Give me more Assault Cannon ammo, it gives the rest of my Squad opportunity to pin Oaths on eachother and buff their Terminator Plate.


----------



## ntaw (Jul 20, 2012)

Mine keeps glitching in that the screen goes black for a moment then comes back. Sometimes it happens a lot... like..a frigging lot. It saddens me, but the game is still great. I think it's pretty funny that they tell you what the dice rolls are, and I love the little selected termie camera view in the top right.


----------



## GrizBe (May 12, 2010)

Could be your video card Ntaw... try turning down the quality slightly, it might help it.


----------



## ntaw (Jul 20, 2012)

I have two video cards in my computer, never had this issue with anything before. I'll try it though.


----------



## Magpie_Oz (Jan 16, 2012)

Having two cards might be your problem ?


----------



## Zion (May 31, 2011)

Bayonet said:


> Initial thoughts?
> 
> Give me more Assault Cannon ammo, it gives the rest of my Squad opportunity to pin Oaths on eachother and buff their Terminator Plate.


Someone hasn't played the board game. Those aren't problems but the way the game this is based on is played.

Frommwhat I've heard it's a really faithful port of the board game, though that's all it is at its core, which means if you don't like that, you may not like this.


----------



## Bayonet (Aug 13, 2010)

Zion said:


> Someone hasn't played the board game.

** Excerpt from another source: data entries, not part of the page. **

/-- One slice segment of a picture (R164, R165). A header that does not parse is a syntax error like any other. `far`: the segment starts beyond
16 MiB and is not decoded (R132). -/
def walkSlice (codec : Nat) (sets : List Bytes) (far : Bool) (w : Walk) (x : Bytes) : Walk :=
  let q := Config.slice codec sets x
  let follows := match w.prev with | some (a, _) => a + 1 == q.first | none => false
  if q.dependent && !follows then w
  else
    let behind := match w.top with | some t => decide (q.first ≤ t) | none => false
    let bad := far || !q.parsed || q.bad || q.noSet || nalForbidden x || behind || (q.dependent && (match w.prev with | some (_, b) => b | none => false))
    let new := q.blocks.filter (fun b => (tget (fun _ => (none : Option Nat)) (w.reasons.map (fun e => (e.1, some e.2))) b).isNone)
    { reasons := new.foldl (fun t b => tput (fun _ => 99) t b (if bad then 4 else 0)) w.reasons
      good := if bad then w.good else w.good ++ [x]
      order := if bad then w.order else w.order ++ new
      prev := some (q.last, bad)
      top := some (max q.last (w.top.getD 0)) }

/-- Walk every slice of a unit. -/
def walkSlices (codec : Nat) (a : Au) : Walk := a.beyond.foldl (walkSlice codec a.sets true) (a.nals.foldl (walkSlice codec a.sets false) {})

/-- Reason 0, 1 or 4 of block k after the walk. -/
def Walk.reason (w : Walk) (k : Nat) : Nat := let r := tget (fun _ => 99) w.reasons k; if r = 99 then 1 else r

/-! ## References -/

/-- The buffers marked as references. -/
def CtxSt.marked (x : CtxSt) : List FrameBuf := x.dpb.filter (fun b => b.mark != .unused)

/-- The frame buffer with a number. -/
def CtxSt.fb? (x : CtxSt) (buf : Nat) : Option FrameBuf := x.dpb.find? (fun b => b.pic.buf == buf)

/-- The blocks of a buffer, by buffer and block number, that a test of the buffer's address, its number of blocks and the block picks. -/
def CtxSt.blocksWhere (x : CtxSt) (p : FrameBuf → Nat → Nat → Bool) : List (Nat × Nat) :=
  x.dpb.flatMap (fun b =>
    let nb := ceilDiv b.pic.info.w 16 * ceilDiv b.pic.info.h 16
    (List.range nb).filterMap (fun k => if p b nb k then some (b.pic.buf, k) else none))

/-- The collocated motion entries that memory itself withholds: those on lines with the poison mark (R158). -/
def State.markedMotion (s : State) (x : CtxSt) : List (Nat × Nat) :=
  if s.mem.poison.isEmpty then [] else
  x.blocksWhere (fun b nb k => s.rangeMarked (s.bufAddr b.pic.handle + fbMotionOff nb + 16 * k) 16)

/-- The reference blocks that memory itself withholds: those on lines with the poison mark, and those whose index byte is never written (R150,
R158). -/
def State.markedRefs (s : State) (x : CtxSt) : List (Nat × Nat) := x.blocksWhere (fun b nb k => s.blockPoisoned (s.bufAddr b.pic.handle) nb k)

/-- Where the poisoned read of a block of a buffer, or of its motion entry, takes place. -/
def State.refLine (s : State) (x : CtxSt) (q : Nat × Nat) : Nat := match x.fb? q.1 with
  | some b => s.blockLine (s.bufAddr b.pic.handle) (ceilDiv b.pic.info.w 16 * ceilDiv b.pic.info.h 16) q.2
  | none => 0
def State.motionLine (s : State) (x : CtxSt) (q : Nat × Nat) : Nat := match x.fb? q.1 with
  | some b => s.bufAddr b.pic.handle + fbMotionOff (ceilDiv b.pic.info.w 16 * ceilDiv b.pic.info.h 16) + 16 * q.2
  | none => 0

/-- A buffer as the decoding process sees it; `full` adds samples and motion. A block withheld from the picture gives 1 << (d − 1) for each of
its samples (R170). -/
def State.refOf (s : State) (full : Bool) (withheld : List (Nat × Nat)) (b : FrameBuf) : Config.Ref :=
  let i := b.pic.info
  { buf := b.pic.buf, poc := b.pic.poc, mark := b.mark, frameNum := b.frameNum, ltIdx := b.ltIdx, standIn := b.standIn
    blocks := if full then (s.readBlocks i b.pic.handle).zipIdx.map (fun q => if withheld.contains (b.pic.buf, q.2) then greyBlock i else q.1)
      else []
    motion := if full then (List.range (ceilDiv i.w 16 * ceilDiv i.h 16)).map (s.readMotion i b.pic.handle) else [] }

/-- Does decoding start or restart at a unit (R144, R175)? -/
def CtxSt.freshAt (x : CtxSt) (a : Au) : Bool := x.restart || a.afterEos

Those aren't problems but the way the game this is based on is played.
> 
> Frommwhat I've heard it's a really faithful port of the board game, though that's all it is at its core, which means if you don't like that, you may not like this.



I haven't played the board game but I'd love to, my post above was meant more of a stab at humour (poor attempt...).

A re-production of Space Hulk I played on Android (Templar Assault RPG) had limited ammunition for all weapons including Storm Bolters so I was suprised when they had Unlimited in the actual game although the malfunction side of things was an interesting mechanic.


----------